= Carl Nordenfalk =

Swedish art historian (1907–1992)

Carl Nordenfalk (13 December 1907 – 13 June 1992) was a Swedish art historian, academic and director of the Swedish Nationalmuseum from 1958 to 1968.

He is best known for his work on Late Antique illuminations, especially those linked to the Gospel Canon Tables. In addition, he contributed to the study of modern painters, including Vincent van Gogh and Rembrandt.

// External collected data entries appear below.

theorem Encoding.ldzSp (fm : Form) (d : BitVec 6) (b : BitVec 6) (i : BitVec 6) (w : BitVec 2) : Encoding.Statement (.ldzSp fm d b i w) := by
  have h0 := formCode_lt fm
  have h1 := d.isLt
  have h2 := b.isLt
  have h3 := i.isLt
  have h4 := w.isLt
  exact Encoding.of_word rfl (by delta encodeWord0; dsimp only; omega)

theorem Encoding.stSp (fm : Form) (v : BitVec 6) (b : BitVec 6) (i : BitVec 6) (w : BitVec 2) : Encoding.Statement (.stSp fm v b i w) := by
  have h0 := formCode_lt fm
  have h1 := v.isLt
  have h2 := b.isLt
  have h3 := i.isLt
  have h4 := w.isLt
  exact Encoding.of_word rfl (by delta encodeWord0; dsimp only; omega)

theorem Encoding.bstat (fm : Form) (d : BitVec 6) (sel : BitVec 6) : Encoding.Statement (.bstat fm d sel) := by
  have h0 := formCode_lt fm
  have h1 := d.isLt
  have h2 := sel.isLt
  exact Encoding.of_word rfl (by delta encodeWord0; dsimp only; omega)

theorem Encoding.vldSp (fm : Form) (v : BitVec 5) (b : BitVec 6) (w : BitVec 2) : Encoding.Statement (.vldSp fm v b w) := by
  have h0 := formCode_lt fm
  have h1 := v.isLt
  have h2 := b.isLt
  have h3 := w.isLt
  exact Encoding.of_word rfl (by delta encodeWord0; dsimp only; omega)

theorem Encoding.vldsSp (fm : Form) (v : BitVec 5) (b : BitVec 6) (c : BitVec 6) (w : BitVec 2) : Encoding.Statement (.vldsSp fm v b c w) := by
  have h0 := formCode_lt fm
  have h1 := v.isLt
  have h2 := b.isLt
  have h3 := c.isLt
  have h4 := w.isLt
  exact Encoding.of_word rfl (by delta encodeWord0; dsimp only; omega)

theorem Encoding.vldxSp (fm : Form) (v : BitVec 5) (b : BitVec 6) (c : BitVec 5) (w : BitVec 2) : Encoding.Statement (.vldxSp fm v b c w) := by
  have h0 := formCode_lt fm
  have h1 := v.isLt
  have h2 := b.isLt
  have h3 := c.isLt
  have h4 := w.isLt
  exact Encoding.of_word rfl (by delta encodeWord0; dsimp only; omega)

theorem Encoding.vldpSp (fm : Form) (v : BitVec 5) (b : BitVec 6) (c : BitVec 6) : Encoding.Statement (.vldpSp fm v b c) := by
  have h0 := formCode_lt fm
  have h1 := v.isLt
  have h2 := b.isLt
  have h3 := c.isLt
  exact Encoding.of_word rfl (by delta encodeWord0; dsimp only; omega)

theorem Encoding.vstSp (fm : Form) (v : BitVec 5) (b : BitVec 6) (w : BitVec 2) : Encoding.Statement (.vstSp fm v b w) := by
  have h0 := formCode_lt fm
  have h1 := v.isLt
  have h2 := b.isLt
  have h3 := w.isLt
  exact Encoding.of_word rfl (by delta encodeWord0; dsimp only; omega)

theorem Encoding.vstsSp (fm : Form) (v : BitVec 5) (b : BitVec 6) (c : BitVec 6) (w : BitVec 2) : Encoding.Statement (.vstsSp fm v b c w) := by
  have h0 := formCode_lt fm
  have h1 := v.isLt
  have h2 := b.isLt
  have h3 := c.isLt
  have h4 := w.isLt
  exact Encoding.of_word rfl (by delta encodeWord0; dsimp only; omega)

theorem Encoding.vstxSp (fm : Form) (v : BitVec 5) (b : BitVec 6) (c : BitVec 5) (w : BitVec 2) : Encoding.Statement (.vstxSp fm v b c w) := by
  have h0 := formCode_lt fm
  have h1 := v.isLt
  have h2 := b.isLt
  have h3 := c.isLt
  have h4 := w.isLt
  exact Encoding.of_word rfl (by delta encodeWord0; dsimp only; omega)

theorem Encoding.vstpSp (fm : Form) (v : BitVec 5) (b : BitVec 6) (c : BitVec 6) : Encoding.Statement (.vstpSp fm v b c) := by
  have h0 := formCode_lt fm
  have h1 := v.isLt
  have h2 := b.isLt
  have h3 := c.isLt
  exact Encoding.of_word rfl (by delta encodeWord0; dsimp only; omega)

theorem Encoding.amo (fm : Form) (xd : BitVec 6) (b : BitVec 6) (s : BitVec 6) (o : AmoOp) (dw : Bool) (sp : Bool) : Encoding.Statement (.amo fm xd b s o dw sp) := by
  have h0 := formCode_lt fm
  have h1 := xd.isLt
  have h2 := b.isLt
  have h3 := s.isLt
  have h4 := amoOpCode_lt o
  have h5 := toNat_le dw
  have h6 := toNat_le sp
  exact Encoding.of_word rfl (by delta encodeWord0; dsimp only; omega)

theorem Encoding.cas (fm : Form) (xd : BitVec 6) (b : BitVec 6) (s : BitVec 6) (dw : Bool) (sp : Bool) : Encoding.Statement (.cas fm xd b s dw sp) := by
  have h0 := formCode_lt fm
  have h1 := xd.isLt
  have h2 := b.isLt
  have h3 := s.isLt
  have h4 := toNat_le dw
  have h5 := toNat_le sp
  exact Encoding.of_word rfl (by delta encodeWord0; dsimp only; omega)

theorem Encoding.vamo (fm : Form) (v : BitVec 5) (b : BitVec 6) (c : BitVec 5) (dw : Bool) (sp : Bool) (o : VamoOp) : Encoding.Statement (.vamo fm v b c dw sp o) := by
  have h0 := formCode_lt fm
  have h1 := v.isLt
  have h2 := b.isLt
  have h3 := c.isLt
  have h4 := toNat_le dw
  have h5 := toNat_le sp
  have h6 := vamoOpCode_lt o
  exact Encoding.of_word rfl (by delta encodeWord0; dsimp only; omega)

theorem Encoding.vwait (fm : Form) (v : BitVec 5) (b : BitVec 6) (i : BitVec 5) (dw : Bool) (sp : Bool) (c : WaitOp) : Encoding.Statement (.vwait fm v b i dw sp c) := by
  have h0 := formCode_lt fm
  have h1 := v.isLt
  have h2 := b.isLt
  have h3 := i.isLt
  have h4 := toNat_le dw
  have h5 := toNat_le sp
  have h6 := waitOpCode_lt c
  exact Encoding.of_word rfl (by delta encodeWord0; dsimp only; omega)

theorem Encoding.vwaitReevaluation (h : HartId) : Encoding.Statement (.vwaitReevaluation h) := rfl

theorem Encoding.barArrive (fm : Form) (d : BitVec 6) (b : BitVec 6) (c : BitVec 6) : Encoding.Statement (.barArrive fm d b c) := by
  have h0 := formCode_lt fm
  have h1 := d.isLt
  have h2 := b.isLt
  have h3 := c.isLt
  exact Encoding.of_word rfl (by delta encodeWord0; dsimp only; omega)

theorem Encoding.barWait (fm : Form) (b : BitVec 6) (t : BitVec 6) : Encoding.Statement (.barWait fm b t) := by
  have h0 := formCode_lt fm
  have h1 := b.isLt
  have h2 := t.isLt
  exact Encoding.of_word rfl (by delta encodeWord0; dsimp only; omega)

theorem Encoding.barSync (fm : Form) (d : BitVec 6) (b : BitVec 6) (c : BitVec 6) : Encoding.Statement (.barSync fm d b c) := by
  have h0 := formCode_lt fm
  have h1 := d.isLt
  have h2 := b.isLt
  have h3 := c.isLt
  exact Encoding.of_word rfl (by delta encodeWord0; dsimp only; omega)

theorem Encoding.gbar (fm : Form) : Encoding.Statement (.gbar fm) := by
  have h0 := formCode_lt fm
  exact Encoding.of_word rfl (by delta encodeWord0; dsimp only; omega)

theorem Encoding.barRd (fm : Form) (d : BitVec 6) (b : BitVec 6) (sel : BitVec 6) : Encoding.Statement (.barRd fm d b sel) := by
  have h0 := formCode_lt fm
  have h1 := d.isLt
  have h2 := b.isLt
  have h3 := sel.isLt
  exact Encoding.of_word rfl (by delta encodeWord0; dsimp only; omega)

theorem Encoding.sbind (fm : Form) (q : BitVec 3) (b : BitVec 6) (v : BitVec 5) (t : Bool) : Encoding.Statement (.sbind fm q b v t) := by
  have h0 := formCode_lt fm
  have h1 := q.isLt
  have h2 := b.isLt
  have h3 := v.isLt
  have h4 := toNat_le t
  exact Encoding.of_word rfl (by delta encodeWord0; dsimp only; omega)

theorem Encoding.sbindF (fm : Form) (q : BitVec 3) (b : BitVec 6) (t : Bool) : Encoding.Statement (.sbindF fm q b t) := by
  have h0 := formCode_lt fm
  have h1 := q.isLt
  have h2 := b.isLt
  have h3 := toNat_le t
  exact Encoding.of_word rfl (by delta encodeWord0; dsimp only; omega)

theorem Encoding.sstop (fm : Form) (q : BitVec 3) : Encoding.Statement (.sstop fm q) := by
  have h0 := formCode_lt fm
  have h1 := q.isLt
  exact Encoding.of_word rfl (by delta encodeWord0; dsimp only; omega)

theorem Encoding.ssave (fm : Form) (q : BitVec 3) (b : BitVec 6) (t : Bool) : Encoding.Statement (.ssave fm q b t) := by
  have h0 := formCode_lt fm
  have h1 := q.isLt
  have h2 := b.isLt
  have h3 := toNat_le t
  exact Encoding.of_word rfl (by delta encodeWord0; dsimp only; omega)

theorem Encoding.srest (fm : Form) (q : BitVec 3) (b : BitVec 6) (t : Bool) : Encoding.Statement (.srest fm q b t) := by
  have h0 := formCode_lt fm
  have h1 := q.isLt
  have h2 := b.isLt
  have h3 := toNat_le t
  exact Encoding.of_word rfl (by delta encodeWord0; dsimp only; omega)

theorem Encoding.streamFetch (h : HartId) (q : BitVec 3) : Encoding.Statement (.streamFetch h q) := rfl

theorem Encoding.sopPop (fm : Form) (d : BitVec 5) (q : BitVec 3) : Encoding.Statement (.sopPop fm d q) := by
  have h0 := formCode_lt fm
  have h1 := d.isLt
  have h2 := q.isLt
  exact Encoding.of_word rfl (by delta encodeWord0; dsimp only; omega)

theorem Encoding.sopSkip (fm : Form) (q : BitVec 3) (n : BitVec 6) : Encoding.Statement (.sopSkip fm q n) := by
  have h0 := formCode_lt fm
  have h1 := q.isLt
  have h2 := n.isLt
  exact Encoding.of_word rfl (by delta encodeWord0; dsimp only; omega)

theorem Encoding.sopPos (fm : Form) (d : BitVec 6) (q : BitVec 3) : Encoding.Statement (.sopPos fm d q) := by
  have h0 := formCode_lt fm
  have h1 := d.isLt
  have h2 := q.isLt
  exact Encoding.of_word rfl (by delta encodeWord0; dsimp only; omega)

theorem Encoding.sopRem (fm : Form) (d : BitVec 6) (q : BitVec 3) : Encoding.Statement (.sopRem fm d q) := by
  have h0 := formCode_lt fm
  have h1 := d.isLt
  have h2 := q.isLt
  exact Encoding.of_word rfl (by delta encodeWord0; dsimp only; omega)

theorem Encoding.fld (fm : Form) (f : BitVec 4) (b : BitVec 6) (s : BitVec 6) (t : Bool) (k : Bool) : Encoding.Statement (.fld fm f b s t k) := by
  have h0 := formCode_lt fm
  have h1 := f.isLt
  have h2 := b.isLt
  have h3 := s.isLt
  have h4 := toNat_le t
  have h5 := toNat_le k
  exact Encoding.of_word rfl (by delta encodeWord0; dsimp only; omega)

theorem Encoding.fldQ (fm : Form) (f : BitVec 4) (q : BitVec 3) (s : BitVec 6) (k : Bool) : Encoding.Statement (.fldQ fm f q s k) := by
  have h0 := formCode_lt fm
  have h1 := f.isLt
  have h2 := q.isLt
  have h3 := s.isLt
  have h4 := toNat_le k
  exact Encoding.of_word rfl (by delta encodeWord0; dsimp only; omega)

theorem Encoding.fst (fm : Form) (f : BitVec 4) (b : BitVec 6) (t : Bool) (k : Bool) : Encoding.Statement (.fst fm f b t k) := by
  have h0 := formCode_lt fm
  have h1 := f.isLt
  have h2 := b.isLt
  have h3 := toNat_le t
  have h4 := toNat_le k
  exact Encoding.of_word rfl (by delta encodeWord0; dsimp only; omega)

theorem Encoding.fcount (fm : Form) (d : BitVec 6) (f : BitVec 4) (k : Bool) : Encoding.Statement (.fcount fm d f k) := by
  have h0 := formCode_lt fm
  have h1 := d.isLt
  have h2 := f.isLt
  have h3 := toNat_le k
  exact Encoding.of_word rfl (by delta encodeWord0; dsimp only; omega)

theorem Encoding.fclear (fm : Form) (f : BitVec 4) (k : Bool) : Encoding.Statement (.fclear fm f k) := by
  have h0 := formCode_lt fm
  have h1 := f.isLt
  have h2 := toNat_le k
  exact Encoding.of_word rfl (by delta encodeWord0; dsimp only; omega)

theorem Encoding.fisect (fm : Form) (d : BitVec 4) (a : BitVec 4) (b : BitVec 4) (f : BitVec 3) (o : IsectOp) (k : Bool) : Encoding.Statement (.fisect fm d a b f o k) := by
  have h0 := formCode_lt fm
  have h1 := d.isLt
  have h2 := a.isLt
  have h3 := b.isLt
  have h4 := f.isLt
  have h5 := isectOpCode_lt o
  have h6 := toNat_le k
  exact Encoding.of_word rfl (by delta encodeWord0; dsimp only; omega)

He was elected to the American Philosophical Society in 1970 and the American Academy of Arts and Sciences in 1974.

== Partial List of Publications ==
- Die spätantiken Kanontafeln: kunstgeschichtliche Studien über die eusebianische Evangelien-konkordanz in den vier ersten Jahrhunderten ihrer Geschichte (1938) Carl Nordenfalk. O. Isacsons boktryckeri a.-b., Göteborg, 320 pp.
- Early Medieval Painting, from the Fourth to the Eleventh Century (1957) André Grabar and Carl Nordenfalk. Editions D'Art Albert Skira, Geneva - New York, 243 pp.
- Romanesque Painting, from the Eleventh to the Thirteenth Century (1958) André Grabar and Carl Nordenfalk. Editions D'Art Albert Skira, Geneva - New York, 231 pp.